»»

-- ==== Sys2Proof/Decode.lean ====
section
/-! DEFINITION. The decoder of an instruction word, total and rejecting by name (R250, R260 to R266), and after it the
encoder written from the same tables. -/

namespace Sys2Proof

/-- Why a word is no instruction (R257, R266). -/
inductive Reject where
  /-- A reserved major opcode. -/
  | major
  /-- A reserved FN value. -/
  | function
  /-- A nonzero unused field, or a guard on a word that has none (R262, R290). -/
  | unused
  /-- A field value that the format or entry marks illegal. -/
  | field
  deriving DecidableEq, Repr

/-- The S, N and P fields of a word (R250). -/
def hdOf (w : BitVec 32) : Hd := { s := w.getLsbD 31, n := w.getLsbD 24, p := w.extractLsb' 21 3 }

/-- The MAJ field (R250). -/
def majOf (w : BitVec 32) : Nat := (w.extractLsb' 25 6).toNat

/-- Scalar arithmetic, major 0x00 (R264). -/
def decode00 (h : Hd) (w : BitVec 32) : Except Reject Instr :=
  match (w.extractLsb' 16 5).toNat with
  | 0 => .ok (.add h (w.extractLsb' 11 5) (w.extractLsb' 6 5) (w.extractLsb' 1 5) (w.getLsbD 0))
  | 1 => .ok (.sub h (w.extractLsb' 11 5) (w.extractLsb' 6 5) (w.extractLsb' 1 5) (w.getLsbD 0))
  | 2 => .ok (.mul h (w.extractLsb' 11 5) (w.extractLsb' 6 5) (w.extractLsb' 1 5) (w.getLsbD 0))
  | 3 => .ok (.mulh h (w.extractLsb' 11 5) (w.extractLsb' 6 5) (w.extractLsb' 1 5) (w.getLsbD 0))
  | 4 => .ok (.div h (w.extractLsb' 11 5) (w.extractLsb' 6 5) (w.extractLsb' 1 5) (w.getLsbD 0))
  | 5 => .ok (.divu h (w.extractLsb' 11 5) (w.extractLsb' 6 5) (w.extractLsb' 1 5) (w.getLsbD 0))
  | 6 => .ok (.rem h (w.extractLsb' 11 5) (w.extractLsb' 6 5) (w.extractLsb' 1 5) (w.getLsbD 0))
  | 7 => .ok (.remu h (w.extractLsb' 11 5) (w.extractLsb' 6 5) (w.extractLsb' 1 5) (w.getLsbD 0))
  | 8 => .ok (.and h (w.extractLsb' 11 5) (w.extractLsb' 6 5) (w.extractLsb' 1 5) (w.getLsbD 0))
  | 9 => .ok (.or h (w.extractLsb' 11 5) (w.extractLsb' 6 5) (w.extractLsb' 1 5) (w.getLsbD 0))
  | 10 => .ok (.xor h (w.extractLsb' 11 5) (w.extractLsb' 6 5) (w.extractLsb' 1 5) (w.getLsbD 0))
  | 11 => .ok (.shl h (w.extractLsb' 11 5) (w.extractLsb' 6 5) (w.extractLsb' 1 5) (w.getLsbD 0))
  | 12 => .ok (.shr h (w.extractLsb' 11 5) (w.extractLsb' 6 5) (w.extractLsb' 1 5) (w.getLsbD 0))
  | 13 => .ok (.sar h (w.extractLsb' 11 5) (w.extractLsb' 6 5) (w.extractLsb' 1 5) (w.getLsbD 0))
  | 14 => .ok (.min h (w.extractLsb' 11 5) (w.extractLsb' 6 5) (w.extractLsb' 1 5) (w.getLsbD 0))
  | 15 => .ok (.max h (w.extractLsb' 11 5) (w.extractLsb' 6 5) (w.extractLsb' 1 5) (w.getLsbD 0))
  | 16 => if w.extractLsb' 1 5 = 0#5 then .ok (.clz h (w.extractLsb' 11 5) (w.extractLsb' 6 5) (w.getLsbD 0)) else .error .unused
  | 17 => if w.extractLsb' 1 5 = 0#5 then .ok (.popc h (w.extractLsb' 11 5) (w.extractLsb' 6 5) (w.getLsbD 0)) else .error .unused
  | _ => .error .function

/-- Immediate arithmetic, major 0x01 (R264). -/
def decode01 (h : Hd) (w : BitVec 32) : Except Reject Instr :=
  match (w.extractLsb' 18 3).toNat with
  | 0 => .ok (.addi h (w.extractLsb' 13 5) (w.extractLsb' 8 5) (w.extractLsb' 0 8))
  | 1 => .ok (.muli h (w.extractLsb' 13 5) (w.extractLsb' 8 5) (w.extractLsb' 0 8))
  | 2 => .ok (.andi h (w.extractLsb' 13 5) (w.extractLsb' 8 5) (w.extractLsb' 0 8))
  | 3 => .ok (.ori h (w.extractLsb' 13 5) (w.extractLsb' 8 5) (w.extractLsb' 0 8))
  | 4 => .ok (.xori h (w.extractLsb' 13 5) (w.extractLsb' 8 5) (w.extractLsb' 0 8))
  | 5 => if w.extractLsb' 6 2 = 0#2 then .ok (.shli h (w.extractLsb' 13 5) (w.extractLsb' 8 5) (w.extractLsb' 0 6)) else .error .unused
  | 6 => if w.extractLsb' 6 2 = 0#2 then .ok (.shri h (w.extractLsb' 13 5) (w.extractLsb' 8 5) (w.extractLsb' 0 6)) else .error .unused
  | _ => if w.extractLsb' 6 2 = 0#2 then .ok (.sari h (w.extractLsb' 13 5) (w.extractLsb' 8 5) (w.extractLsb' 0 6)) else .error .unused

/-- LI, major 0x02 (R264). -/
def decode02 (h : Hd) (w : BitVec 32) : Except Reject Instr :=
  .ok (.li h (w.extractLsb' 16 5) (w.extractLsb' 0 16))

/-- LIS, major 0x03 (R264). -/
def decode03 (h : Hd) (w : BitVec 32) : Except Reject Instr :=
  .ok (.lis h (w.extractLsb' 16 5) (w.extractLsb' 0 16))

/-- Scalar floating point, major 0x04 (R264). -/
def decode04 (h : Hd) (w : BitVec 32) : Except Reject Instr :=
  match (w.extractLsb' 16 5).toNat with
  | 0 => .ok (.fadd h (w.extractLsb' 11 5) (w.extractLsb' 6 5) (w.extractLsb' 1 5) (w.getLsbD 0))
  | 1 => .ok (.fsub h (w.extractLsb' 11 5) (w.extractLsb' 6 5) (w.extractLsb' 1 5) (w.getLsbD 0))
  | 2 => .ok (.fmul h (w.extractLsb' 11 5) (w.extractLsb' 6 5) (w.extractLsb' 1 5) (w.getLsbD 0))
  | 3 => .ok (.fma h (w.extractLsb' 11 5) (w.extractLsb' 6 5) (w.extractLsb' 1 5) (w.getLsbD 0))
  | 4 => .ok (.fdiv h (w.extractLsb' 11 5) (w.extractLsb' 6 5) (w.extractLsb' 1 5) (w.getLsbD 0))
  | 5 => if w.extractLsb' 1 5 = 0#5 then .ok (.fsqrt h (w.extractLsb' 11 5) (w.extractLsb' 6 5) (w.getLsbD 0)) else .error .unused
  | 6 => .ok (.fmin h (w.extractLsb' 11 5) (w.extractLsb' 6 5) (w.extractLsb' 1 5) (w.getLsbD 0))
  | 7 => .ok (.fmax h (w.extractLsb' 11 5) (w.extractLsb' 6 5) (w.extractLsb' 1 5) (w.getLsbD 0))
  | 8 => .ok (.fcvtif h (w.extractLsb' 11 5) (w.extractLsb' 6 5) (w.extractLsb' 1 5) (w.getLsbD 0))
  | 9 => .ok (.fcvtfi h (w.extractLsb' 11 5) (w.extractLsb' 6 5) (w.extractLsb' 1 5) (w.getLsbD 0))
  | 10 => if w.extractLsb' 1 5 = 0#5 then .ok (.fcvtw h (w.extractLsb' 11 5) (w.extractLsb' 6 5) (w.getLsbD 0)) else .error .unused
  | 11 => if w.extractLsb' 1 5 = 0#5 then .ok (.fclass h (w.extractLsb' 11 5) (w.extractLsb' 6 5) (w.getLsbD 0)) else .error .unused
  | _ => .error .function

/-- Loads and stores, major 0x05 (R264). -/
def decode05 (h : Hd) (w : BitVec 32) : Except Reject Instr :=
  match (w.extractLsb' 18 3).toNat with
  | 0 => .ok (.ld h (w.extractLsb' 13 5) (w.extractLsb' 8 5) (w.extractLsb' 0 8))
  | 1 => .ok (.lw h (w.extractLsb' 13 5) (w.extractLsb' 8 5) (w.extractLsb' 0 8))
  | 2 => .ok (.lwu h (w.extractLsb' 13 5) (w.extractLsb' 8 5) (w.extractLsb' 0 8))
  | 3 => .ok (.st h (w.extractLsb' 13 5) (w.extractLsb' 8 5) (w.extractLsb' 0 8))
  | 4 => .ok (.sw h (w.extractLsb' 13 5) (w.extractLsb' 8 5) (w.extractLsb' 0 8))
  | _ => .error .function

/-- Atomics, major 0x06 (R264). -/
def decode06 (h : Hd) (w : BitVec 32) : Except Reject Instr :=
  match (w.extractLsb' 18 3).toNat with
  | 0 => .ok (.amoadd h (w.extractLsb' 16 2) (w.extractLsb' 11 5) (w.extractLsb' 6 5) (w.extractLsb' 1 5) (w.getLsbD 0))
  | 1 => .ok (.amoand h (w.extractLsb' 16 2) (w.extractLsb' 11 5) (w.extractLsb' 6 5) (w.extractLsb' 1 5) (w.getLsbD 0))
  | 2 => .ok (.amoor h (w.extractLsb' 16 2) (w.extractLsb' 11 5) (w.extractLsb' 6 5) (w.extractLsb' 1 5) (w.getLsbD 0))
  | 3 => .ok (.amoxor h (w.extractLsb' 16 2) (w.extractLsb' 11 5) (w.extractLsb' 6 5) (w.extractLsb' 1 5) (w.getLsbD 0))
  | 4 => .ok (.amomin h (w.extractLsb' 16 2) (w.extractLsb' 11 5) (w.extractLsb' 6 5) (w.extractLsb' 1 5) (w.getLsbD 0))
  | 5 => .ok (.amomax h (w.extractLsb' 16 2) (w.extractLsb' 11 5) (w.extractLsb' 6 5) (w.extractLsb' 1 5) (w.getLsbD 0))
  | 6 => .ok (.amoswap h (w.extractLsb' 16 2) (w.extractLsb' 11 5) (w.extractLsb' 6 5) (w.extractLsb' 1 5) (w.getLsbD 0))
  | _ => .ok (.amocas h (w.extractLsb' 16 2) (w.extractLsb' 11 5) (w.extractLsb' 6 5) (w.extractLsb' 1 5) (w.getLsbD 0))

/-- Control transfers, major 0x07 (R264). -/
def decode07 (h : Hd) (w : BitVec 32) : Except Reject Instr :=
  match (w.extractLsb' 18 3).toNat with
  | 0 => if w.extractLsb' 13 5 = 0#5 then .ok (.j h (w.extractLsb' 0 13)) else .error .unused
  | 1 => .ok (.jz h (w.extractLsb' 13 5) (w.extractLsb' 0 13))
  | 2 => .ok (.jnz h (w.extractLsb' 13 5) (w.extractLsb' 0 13))
  | 3 => .ok (.jp h (w.extractLsb' 13 5) (w.extractLsb' 0 13))
  | 4 => if h.n = false ∧ h.p = 0#3 then .ok (.jany h.s (w.extractLsb' 13 5) (w.extractLsb' 0 13)) else .error .unused
  | 5 => if h.n = false ∧ h.p = 0#3 then .ok (.jall h.s (w.extractLsb' 13 5) (w.extractLsb' 0 13)) else .error .unused
  | 6 => .ok (.call h (w.extractLsb' 13 5) (w.extractLsb' 0 13))
  | _ => if w.extractLsb' 0 13 = 0#13 then .ok (.ret h (w.extractLsb' 13 5)) else .error .unused

/-- Loops, major 0x08 (R264). -/
def decode08 (h : Hd) (w : BitVec 32) : Except Reject Instr :=
  match (w.extractLsb' 18 3).toNat with
  | 0 => if w.extractLsb' 13 5 = 0#5 then .ok (.loop h (w.extractLsb' 8 5) (w.extractLsb' 0 8)) else .error .unused
  | 1 => .ok (.loopi h (w.extractLsb' 13 5) (w.extractLsb' 8 5) (w.extractLsb' 0 8))
  | 2 => if w.extractLsb' 0 18 = 0#18 then .ok (.lbrk h) else .error .unused
  | _ => .error .function

/-- Predicates, major 0x09 (R264). -/
def decode09 (h : Hd) (w : BitVec 32) : Except Reject Instr :=
  match (w.extractLsb' 16 5).toNat with
  | 0 => .ok (.peq h (w.extractLsb' 11 5) (w.extractLsb' 6 5) (w.extractLsb' 1 5) (w.getLsbD 0))
  | 1 => .ok (.pne h (w.extractLsb' 11 5) (w.extractLsb' 6 5) (w.extractLsb' 1 5) (w.getLsbD 0))
  | 2 => .ok (.plt h (w.extractLsb' 11 5) (w.extractLsb' 6 5) (w.extractLsb' 1 5) (w.getLsbD 0))
  | 3 => .ok (.ple h (w.extractLsb' 11 5) (w.extractLsb' 6 5) (w.extractLsb' 1 5) (w.getLsbD 0))
  | 4 => .ok (.pltu h (w.extractLsb' 11 5) (w.extractLsb' 6 5) (w.extractLsb' 1 5) (w.getLsbD 0))
  | 5 => .ok (.pfeq h (w.extractLsb' 11 5) (w.extractLsb' 6 5) (w.extractLsb' 1 5) (w.getLsbD 0))
  | 6 => .ok (.pflt h (w.extractLsb' 11 5) (w.extractLsb' 6 5) (w.extractLsb' 1 5) (w.getLsbD 0))
  | 7 => if w.extractLsb' 0 1 = 0#1 then .ok (.pand h (w.extractLsb' 11 5) (w.extractLsb' 6 5) (w.extractLsb' 1 5)) else .error .unused
  | 8 => if w.extractLsb' 0 1 = 0#1 then .ok (.por h (w.extractLsb' 11 5) (w.extractLsb' 6 5) (w.extractLsb' 1 5)) else .error .unused
  | 9 => if w.extractLsb' 0 6 = 0#6 then .ok (.pnot h (w.extractLsb' 11 5) (w.extractLsb' 6 5)) else .error .unused
  | _ => .error .function

/-- Vector integer, major 0x10 (R264). -/
def decode10 (h : Hd) (w : BitVec 32) : Except Reject Instr :=
  match (w.extractLsb' 16 5).toNat with
  | 0 => .ok (.vadd h (w.extractLsb' 12 4) (w.extractLsb' 8 4) (w.extractLsb' 4 4) (w.extractLsb' 2 2) (w.extractLsb' 0 2))
  | 1 => .ok (.vsub h (w.extractLsb' 12 4) (w.extractLsb' 8 4) (w.extractLsb' 4 4) (w.extractLsb' 2 2) (w.extractLsb' 0 2))
  | 2 => .ok (.vmul h (w.extractLsb' 12 4) (w.extractLsb' 8 4) (w.extractLsb' 4 4) (w.extractLsb' 2 2) (w.extractLsb' 0 2))
  | 3 => .ok (.vmin h (w.extractLsb' 12 4) (w.extractLsb' 8 4) (w.extractLsb' 4 4) (w.extractLsb' 2 2) (w.extractLsb' 0 2))
  | 4 => .ok (.vmax h (w.extractLsb' 12 4) (w.extractLsb' 8 4) (w.extractLsb' 4 4) (w.extractLsb' 2 2) (w.extractLsb' 0 2))
  | 5 => .ok (.vand h (w.extractLsb' 12 4) (w.extractLsb' 8 4) (w.extractLsb' 4 4) (w.extractLsb' 2 2) (w.extractLsb' 0 2))
  | 6 => .ok (.vor h (w.extractLsb' 12 4) (w.extractLsb' 8 4) (w.extractLsb' 4 4) (w.extractLsb' 2 2) (w.extractLsb' 0 2))
  | 7 => .ok (.vxor h (w.extractLsb' 12 4) (w.extractLsb' 8 4) (w.extractLsb' 4 4) (w.extractLsb' 2 2) (w.extractLsb' 0 2))
  | 8 => .ok (.vshl h (w.extractLsb' 12 4) (w.extractLsb' 8 4) (w.extractLsb' 4 4) (w.extractLsb' 2 2) (w.extractLsb' 0 2))
  | 9 => .ok (.vshr h (w.extractLsb' 12 4) (w.extractLsb' 8 4) (w.extractLsb' 4 4) (w.extractLsb' 2 2) (w.extractLsb' 0 2))
  | 10 => .ok (.vsar h (w.extractLsb' 12 4) (w.extractLsb' 8 4) (w.extractLsb' 4 4) (w.extractLsb' 2 2) (w.extractLsb' 0 2))
  | 11 => .ok (.vceq h (w.extractLsb' 12 4) (w.extractLsb' 8 4) (w.extractLsb' 4 4) (w.extractLsb' 2 2) (w.extractLsb' 0 2))
  | 12 => .ok (.vclt h (w.extractLsb' 12 4) (w.extractLsb' 8 4) (w.extractLsb' 4 4) (w.extractLsb' 2 2) (w.extractLsb' 0 2))
  | 13 => .ok (.vsel h (w.extractLsb' 12 4) (w.extractLsb' 8 4) (w.extractLsb' 4 4) (w.extractLsb' 2 2) (w.extractLsb' 0 2))
  | _ => .error .function

/-- Vector floating point, major 0x11 (R264). -/
def decode11 (h : Hd) (w : BitVec 32) : Except Reject Instr :=
  match (w.extractLsb' 16 5).toNat with
  | 0 => .ok (.vfadd h (w.extractLsb' 12 4) (w.extractLsb' 8 4) (w.extractLsb' 4 4) (w.extractLsb' 2 2) (w.extractLsb' 0 2))
  | 1 => .ok (.vfsub h (w.extractLsb' 12 4) (w.extractLsb' 8 4) (w.extractLsb' 4 4) (w.extractLsb' 2 2) (w.extractLsb' 0 2))
  | 2 => .ok (.vfmul h (w.extractLsb' 12 4) (w.extractLsb' 8 4) (w.extractLsb' 4 4) (w.extractLsb' 2 2) (w.extractLsb' 0 2))
  | 3 => .ok (.vfma h (w.extractLsb' 12 4) (w.extractLsb' 8 4) (w.extractLsb' 4 4) (w.extractLsb' 2 2) (w.extractLsb' 0 2))
  | 4 => .ok (.vfmin h (w.extractLsb' 12 4) (w.extractLsb' 8 4) (w.extractLsb' 4 4) (w.extractLsb' 2 2) (w.extractLsb' 0 2))
  | 5 => .ok (.vfmax h (w.extractLsb' 12 4) (w.extractLsb' 8 4) (w.extractLsb' 4 4) (w.extractLsb' 2 2) (w.extractLsb' 0 2))
  | 6 => .ok (.vfdiv h (w.extractLsb' 12 4) (w.extractLsb' 8 4) (w.extractLsb' 4 4) (w.extractLsb' 2 2) (w.extractLsb' 0 2))
  | 7 => if w.extractLsb' 4 4 = 0#4 then .ok (.vfsqrt h (w.extractLsb' 12 4) (w.extractLsb' 8 4) (w.extractLsb' 2 2) (w.extractLsb' 0 2)) else .error .unused
  | 8 => if w.extractLsb' 4 4 = 0#4 then .ok (.vfrsq h (w.extractLsb' 12 4) (w.extractLsb' 8 4) (w.extractLsb' 2 2) (w.extractLsb' 0 2)) else .error .unused
  | 9 => if w.extractLsb' 4 4 = 0#4 then .ok (.vfexp2 h (w.extractLsb' 12 4) (w.extractLsb' 8 4) (w.extractLsb' 2 2) (w.extractLsb' 0 2)) else .error .unused
  | 10 => if w.extractLsb' 4 4 = 0#4 then .ok (.vflog2 h (w.extractLsb' 12 4) (w.extractLsb' 8 4) (w.extractLsb' 2 2) (w.extractLsb' 0 2)) else .error .unused
  | 11 => .ok (.vfceq h (w.extractLsb' 12 4) (w.extractLsb' 8 4) (w.extractLsb' 4 4) (w.extractLsb' 2 2) (w.extractLsb' 0 2))
  | 12 => .ok (.vfclt h (w.extractLsb' 12 4) (w.extractLsb' 8 4) (w.extractLsb' 4 4) (w.extractLsb' 2 2) (w.extractLsb' 0 2))
  | 13 => .ok (.vfcle h (w.extractLsb' 12 4) (w.extractLsb' 8 4) (w.extractLsb' 4 4) (w.extractLsb' 2 2) (w.extractLsb' 0 2))
  | _ => .error .function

««

Scan the entries above for the line containing "(.fmin h (w.extractLsb'", and copy it and all lines after it exactly, down to and including the line containing "def decode05 (h".

COMPLETED EXERCISE:
  | 6 => .ok (.fmin h (w.extractLsb' 11 5) (w.extractLsb' 6 5) (w.extractLsb' 1 5) (w.getLsbD 0))
  | 7 => .ok (.fmax h (w.extractLsb' 11 5) (w.extractLsb' 6 5) (w.extractLsb' 1 5) (w.getLsbD 0))
  | 8 => .ok (.fcvtif h (w.extractLsb' 11 5) (w.extractLsb' 6 5) (w.extractLsb' 1 5) (w.getLsbD 0))
  | 9 => .ok (.fcvtfi h (w.extractLsb' 11 5) (w.extractLsb' 6 5) (w.extractLsb' 1 5) (w.getLsbD 0))
  | 10 => if w.extractLsb' 1 5 = 0#5 then .ok (.fcvtw h (w.extractLsb' 11 5) (w.extractLsb' 6 5) (w.getLsbD 0)) else .error .unused
  | 11 => if w.extractLsb' 1 5 = 0#5 then .ok (.fclass h (w.extractLsb' 11 5) (w.extractLsb' 6 5) (w.getLsbD 0)) else .error .unused
  | _ => .error .function

/-- Loads and stores, major 0x05 (R264). -/
def decode05 (h : Hd) (w : BitVec 32) : Except Reject Instr :=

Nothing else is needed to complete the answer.